Полтоном ниже
Ля берется первой — всегда. Сорок лет Аркадий Ильич начинал работу именно с нее: вилку камертона к зубам, костяшкой пальца по колену, и вот он, чистый звон, к которому потом подтягиваешь весь остальной инструмент, все двести с лишним струн. Привычка. От такой не избавишься, как от седины.
Квартира была на Провиантской, третий этаж, окна во двор-колодец. Пахло пылью и — почему-то — яблоками. Хотя стоял ноябрь, и никаких яблок он не увидел ни на подоконнике, ни в вазе. Странно; но провизоры вон тоже говорят, что нос иногда врет от усталости. Аркадий Ильич списал на усталость.
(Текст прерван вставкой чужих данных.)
@[simp] theorem State.irq_banks (s : State) (v : Nat) : (s.irq v).banks = s.banks := by
  obtain ⟨_, _, _, _, h⟩ := s.irq_frame v; rw [h]

@[simp] theorem State.irq_retired (s : State) (v : Nat) : (s.irq v).retired = s.retired := by
  obtain ⟨_, _, _, _, h⟩ := s.irq_frame v; rw [h]

@[simp] theorem State.irq_spares (s : State) (v : Nat) : (s.irq v).spares = s.spares := by
  obtain ⟨_, _, _, _, h⟩ := s.irq_frame v; rw [h]

@[simp] theorem State.irq_symTimes (s : State) (v : Nat) : (s.irq v).symTimes = s.symTimes := by
  obtain ⟨_, _, _, _, h⟩ := s.irq_frame v; rw [h]

@[simp] theorem State.irq_ueWords (s : State) (v : Nat) : (s.irq v).ueWords = s.ueWords := by
  obtain ⟨_, _, _, _, h⟩ := s.irq_frame v; rw [h]

@[simp] theorem State.irq_retireAsk (s : State) (v : Nat) : (s.irq v).retireAsk = s.retireAsk := by
  obtain ⟨_, _, _, _, h⟩ := s.irq_frame v; rw [h]

@[simp] theorem State.irq_recarve (s : State) (v : Nat) : (s.irq v).recarve = s.recarve := by
  obtain ⟨_, _, _, _, h⟩ := s.irq_frame v; rw [h]

@[simp] theorem State.irq_outOfService (s : State) (v : Nat) : (s.irq v).outOfService = s.outOfService := by
  obtain ⟨_, _, _, _, h⟩ := s.irq_frame v; rw [h]

@[simp] theorem State.irq_cdcOut (s : State) (v : Nat) : (s.irq v).cdcOut = s.cdcOut := by
  obtain ⟨_, _, _, _, h⟩ := s.irq_frame v; rw [h]

@[simp] theorem State.irq_dmaCount (s : State) (v : Nat) : (s.irq v).dmaCount = s.dmaCount := by
  obtain ⟨_, _, _, _, h⟩ := s.irq_frame v; rw [h]

@[simp] theorem State.irq_ctxs (s : State) (v : Nat) : (s.irq v).ctxs = s.ctxs := by
  obtain ⟨_, _, _, _, h⟩ := s.irq_frame v; rw [h]

@[simp] theorem State.irq_coreFenced (s : State) (v : Nat) : (s.irq v).coreFenced = s.coreFenced := by
  obtain ⟨_, _, _, _, h⟩ := s.irq_frame v; rw [h]

@[simp] theorem State.irq_rrCtx (s : State) (v : Nat) : (s.irq v).rrCtx = s.rrCtx := by
  obtain ⟨_, _, _, _, h⟩ := s.irq_frame v; rw [h]

@[simp] theorem State.irq_programs (s : State) (v : Nat) : (s.irq v).programs = s.programs := by
  obtain ⟨_, _, _, _, h⟩ := s.irq_frame v; rw [h]

@[simp] theorem State.irq_mem (s : State) (v : Nat) : (s.irq v).mem = s.mem := by
  obtain ⟨_, _, _, _, h⟩ := s.irq_frame v; rw [h]

@[simp] theorem State.irq_memPoison (s : State) (v : Nat) : (s.irq v).memPoison = s.memPoison := by
  obtain ⟨_, _, _, _, h⟩ := s.irq_frame v; rw [h]

@[simp] theorem State.irq_memReads (s : State) (v : Nat) : (s.irq v).memReads = s.memReads := by
  obtain ⟨_, _, _, _, h⟩ := s.irq_frame v; rw [h]

@[simp] theorem State.irq_nextMemTag (s : State) (v : Nat) : (s.irq v).nextMemTag = s.nextMemTag := by
  obtain ⟨_, _, _, _, h⟩ := s.irq_frame v; rw [h]

@[simp] theorem State.irq_ownReqs (s : State) (v : Nat) : (s.irq v).ownReqs = s.ownReqs := by
  obtain ⟨_, _, _, _, h⟩ := s.irq_frame v; rw [h]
— Вот, — сказала хозяйка и кивнула на рояль так, будто показывала на что-то неприличное. — Продаем. Хочу, чтоб звучал прилично для покупателя.
Женщина лет сорока пяти. Кофта не по погоде теплая, домашняя, застегнута под горло. Глаза сухие, но с исподу красные, как бывает у тех, кто плачет ночью, а днем держится. Вдова. Он это понял раньше, чем она сказала.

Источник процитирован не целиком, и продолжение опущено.